What the exercise asks
Once the data has been read, print it back in full, exactly.

*** Records for this exercise Section Begins ***

-- ==== Sys2Proof/Machine/Control.lean ====
section
/-! DEFINITION. Control transfer (42_control_transfer.md). -/

namespace Sys2Proof.Machine

/-- JAL with a length: the target is computed before the link is written (R250, R442). -/
def jalOp (ilen : Word) (rd : RegIdx) (disp : Word) (s : State) : Result :=
  retireWith rd (s.pc + ilen) (s.pc + disp) s

/-- JALR with a length: the target is computed before the link is written (R251, R442). -/
def jalrOp (ilen : Word) (rd rs1 : RegIdx) (disp : Word) (s : State) : Result :=
  retireWith rd (s.pc + ilen) (clearBit0 (readReg rs1 s + disp)) s

/-- A conditional branch with a length; no register is written (42_control_transfer.md section 2). -/
def branchOp (cond : Word → Word → Bool) (ilen : Word) (rs1 rs2 : RegIdx) (disp : Word) (s : State) : Result :=
  .next (retire (if cond (readReg rs1 s) (readReg rs2 s) then s.pc + disp else s.pc + ilen) s)

/-- R252 -/
def condEq (a b : Word) : Bool := a == b
/-- R253 -/
def condNe (a b : Word) : Bool := a != b
/-- R255 -/
def geS (a b : Word) : Bool := decide (b.toInt ≤ a.toInt)
/-- R257 -/
def geU (a b : Word) : Bool := decide (b.toNat ≤ a.toNat)

/-- R250 -/
def execJal (rd : RegIdx) (off : BitVec 21) (s : State) : Result := jalOp 4#32 rd (sext off) s
/-- R251 -/
def execJalr (rd rs1 : RegIdx) (imm : BitVec 12) (s : State) : Result := jalrOp 4#32 rd rs1 (sext imm) s
/-- R252 -/
def execBeq (rs1 rs2 : RegIdx) (off : BitVec 13) (s : State) : Result := branchOp condEq 4#32 rs1 rs2 (sext off) s
/-- R253 -/
def execBne (rs1 rs2 : RegIdx) (off : BitVec 13) (s : State) : Result := branchOp condNe 4#32 rs1 rs2 (sext off) s
/-- R254 -/
def execBlt (rs1 rs2 : RegIdx) (off : BitVec 13) (s : State) : Result := branchOp ltS 4#32 rs1 rs2 (sext off) s
/-- R255 -/
def execBge (rs1 rs2 : RegIdx) (off : BitVec 13) (s : State) : Result := branchOp geS 4#32 rs1 rs2 (sext off) s
/-- R256 -/
def execBltu (rs1 rs2 : RegIdx) (off : BitVec 13) (s : State) : Result := branchOp ltU 4#32 rs1 rs2 (sext off) s
/-- R257 -/
def execBgeu (rs1 rs2 : RegIdx) (off : BitVec 13) (s : State) : Result := branchOp geU 4#32 rs1 rs2 (sext off) s

end Sys2Proof.Machine
end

*** Records for this exercise Section Ends ***

Result of the task
-- ==== Sys2Proof/Machine/Control.lean ====
section
/-! DEFINITION. Control transfer (42_control_transfer.md). -/

namespace Sys2Proof.Machine

/-- JAL with a length: the target is computed before the link is written (R250, R442). -/
def jalOp (ilen : Word) (rd : RegIdx) (disp : Word) (s : State) : Result :=
  retireWith rd (s.pc + ilen) (s.pc + disp) s

/-- JALR with a length: the target is computed before the link is written (R251, R442). -/
def jalrOp (ilen : Word) (rd rs1 : RegIdx) (disp : Word) (s : State) : Result :=
  retireWith rd (s.pc + ilen) (clearBit0 (readReg rs1 s + disp)) s

/-- A conditional branch with a length; no register is written (42_control_transfer.md section 2). -/
def branchOp (cond : Word → Word → Bool) (ilen : Word) (rs1 rs2 : RegIdx) (disp : Word) (s : State) : Result :=
  .next (retire (if cond (readReg rs1 s) (readReg rs2 s) then s.pc + disp else s.pc + ilen) s)

/-- R252 -/
def condEq (a b : Word) : Bool := a == b
/-- R253 -/
def condNe (a b : Word) : Bool := a != b
/-- R255 -/
def geS (a b : Word) : Bool := decide (b.toInt ≤ a.toInt)
/-- R257 -/
def geU (a b : Word) : Bool := decide (b.toNat ≤ a.toNat)

/-- R250 -/
def execJal (rd : RegIdx) (off : BitVec 21) (s : State) : Result := jalOp 4#32 rd (sext off) s
/-- R251 -/
def execJalr (rd rs1 : RegIdx) (imm : BitVec 12) (s : State) : Result := jalrOp 4#32 rd rs1 (sext imm) s
/-- R252 -/
def execBeq (rs1 rs2 : RegIdx) (off : BitVec 13) (s : State) : Result := branchOp condEq 4#32 rs1 rs2 (sext off) s
/-- R253 -/
def execBne (rs1 rs2 : RegIdx) (off : BitVec 13) (s : State) : Result := branchOp condNe 4#32 rs1 rs2 (sext off) s
/-- R254 -/
def execBlt (rs1 rs2 : RegIdx) (off : BitVec 13) (s : State) : Result := branchOp ltS 4#32 rs1 rs2 (sext off) s
/-- R255 -/
def execBge (rs1 rs2 : RegIdx) (off : BitVec 13) (s : State) : Result := branchOp geS 4#32 rs1 rs2 (sext off) s
/-- R256 -/
def execBltu (rs1 rs2 : RegIdx) (off : BitVec 13) (s : State) : Result := branchOp ltU 4#32 rs1 rs2 (sext off) s
/-- R257 -/
def execBgeu (rs1 rs2 : RegIdx) (off : BitVec 13) (s : State) : Result := branchOp geU 4#32 rs1 rs2 (sext off) s

end Sys2Proof.Machine
end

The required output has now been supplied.